Swedbank forecasts that inflation in Lithuania will be 1.2% in 2020 and will reach 2.3% and 3% in 2021 and 2022, respectively.
This is more than the official forecasts of the Ministry of Finance or the Bank of Lithuania, in which 1.8 and 1.2 percent are expected in 2021. inflation.
Annual inflation
© Department of Statistics
Point to the counterweight
This year, there has even been a monthly deflation in Lithuania. For example, in November, prices were 0.2 percent. lower than in October, according to the Department of Statistics.
Monthly inflation
© Department of Statistics
Laura Mociūnaitė, a senior economist in the Bank of Lithuania’s Macroeconomics and Forecasts Division, said inflation in the country had declined markedly since the start of the pandemic.

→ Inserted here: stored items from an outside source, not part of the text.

-- ==== Sys2Proof/Tests/Slice0.lean ====
section
/-! SUPPORT. Tests. Every expected value is the spec's own: an encoding of 30_encoding.md R51 and R66 written out bit by bit, or a worked example or vector of 95_test_vectors.md, named at each test. Then one witness for each obligation that has hypotheses. -/

namespace Sys2Proof.Tests

open Sys2Proof.Machine Sys2Proof.Claims

/-! ### Well-formedness: each check refuses an ill-formed term (R58) -/

/-- Base ESP, for each displacement width. -/
theorem test_wf_refuses_esp_base :
    RM.wf (.mem .esp .none : RM Reg32) = false ∧ RM.wf (.mem .esp (.disp8 8) : RM Reg32) = false ∧
    RM.wf (.mem .esp (.disp32 8) : RM Reg8) = false := by decide

/-- Base EBP without a displacement; with one it is well formed. -/
theorem test_wf_refuses_bare_ebp :
    RM.wf (.mem .ebp .none : RM Reg32) = false ∧ RM.wf (.mem .ebp (.disp8 0) : RM Reg32) = true := by decide

/-- Every ModRM form checks its operand. -/
theorem test_wf_checks_every_modrm_form :
    Instr.wf (.cmpR32Rm32 .eax (.mem .esp .none)) = false ∧
    Instr.wf (.cmpRm32Imm8 (.mem .esp .none) 0) = false ∧
    Instr.wf (.addRm32R32 (.mem .esp .none) .eax) = false ∧
    Instr.wf (.addRm32Imm8 (.mem .ebp .none) 0) = false ∧
    Instr.wf (.subRm32Imm8 (.mem .ebp .none) 0) = false ∧
    Instr.wf (.movRm32R32 (.mem .ebp .none) .eax) = false ∧
    Instr.wf (.movR32Rm32 .eax (.mem .esp (.disp8 1))) = false ∧
    Instr.wf (.movR8Rm8 .al (.mem .esp .none)) = false ∧
    Instr.wf (.movRm32Imm32 0 (.mem .esp (.disp32 1)) 0) = false ∧
    Instr.wf (.incRm32 (.mem .ebp .none)) = false ∧
    Instr.wf (.negRm32 (.mem .esp .none)) = false := by decide

/-! ### Decoding: words written out from the encodings of R51, R66 and the vectors V30 to V48 -/

theorem test_decode_jumps :
    decode [0b11101001, 0x10, 0x00, 0x00, 0x00] = .ok (.jmpRel32 0x10, 5) ∧
    decode [0b01111000, 0x02] = .ok (.jsRel8 0x02, 2) ∧
    decode [0b01110100, 0x06] = .ok (.jzRel8 0x06, 2) ∧
    decode [0b01111110, 0xF9] = .ok (.jleRel8 0xF9, 2) := by decide

theorem test_decode_compares :
    decode [0b00111100, 0x05] = .ok (.cmpAlImm8 0x05, 2) ∧
    decode [0b00111011, 0b11_001_010] = .ok (.cmpR32Rm32 .ecx (.reg .edx), 2) ∧
    decode [0b10000011, 0b01_111_101, 0x08, 0x00] = .ok (.cmpRm32Imm8 (.mem .ebp (.disp8 0x08)) 0, 4) := by decide

theorem test_decode_arithmetic :
    decode [0b00000001, 0b11_001_000] = .ok (.addRm32R32 (.reg .eax) .ecx, 2) ∧
    decode [0b10000011, 0b00_000_011, 0x01] = .ok (.addRm32Imm8 (.mem .ebx .none) 0x01, 3) ∧
    decode [0b10000011, 0b11_101_000, 0x02] = .ok (.subRm32Imm8 (.reg .eax) 0x02, 3) ∧
    decode [0b11110111, 0b01_011_101, 0xFC] = .ok (.negRm32 (.mem .ebp (.disp8 0xFC)), 3) := by decide

theorem test_decode_increments :
    decode [0b11111111, 0b01_000_101, 0xFC] = .ok (.incRm32 (.mem .ebp (.disp8 0xFC)), 3) ∧
    decode [0b01000_111] = .ok (.incR32 .edi, 1) := by decide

“It is projected to remain low next year at 1.2 percent,” he said. – However, the factors that lead to low inflation will change. This year, inflation was reduced mainly by lower fuel prices due to the fall in oil prices. Fuel prices are expected to stabilize, so next year they will no longer reduce inflation as much as this year.
Low inflation in 2021 will be supported by slower growth in service prices. As uncertainty about future economic developments persists, wage growth is expected to slow significantly next year, easing pressure on service prices. “
Ms Mociūnaitė also explained that the current stimulus monetary and fiscal policies should not lead to a rapid rise in inflation, as they are being applied in a period of declining economic activity and are aimed at reviving and strengthening economic growth.
“The accommodative monetary policy is also in line with the target of an inflation rate close to 2% but slightly lower,” he added.
Laura Mociūnaitė
“Structural factors related to long-term trends should also not accelerate price growth. While anti-globalization processes (such as shortening supply chains) or downsizing of the workforce due to aging society may increase the cost of goods and services in the long term, these processes will be offset by continuous robotization and digitization.
Automated processes, in some cases, allow the workforce to change and allow faster and more efficient production or provision of some services remotely.
Taking into account that these factors will not cause rapid price growth and considering the future course of the pandemic and the actions taken to manage it, the inflation outlook for the next few years will not change significantly, ”said a representative of the Bank of Lithuania.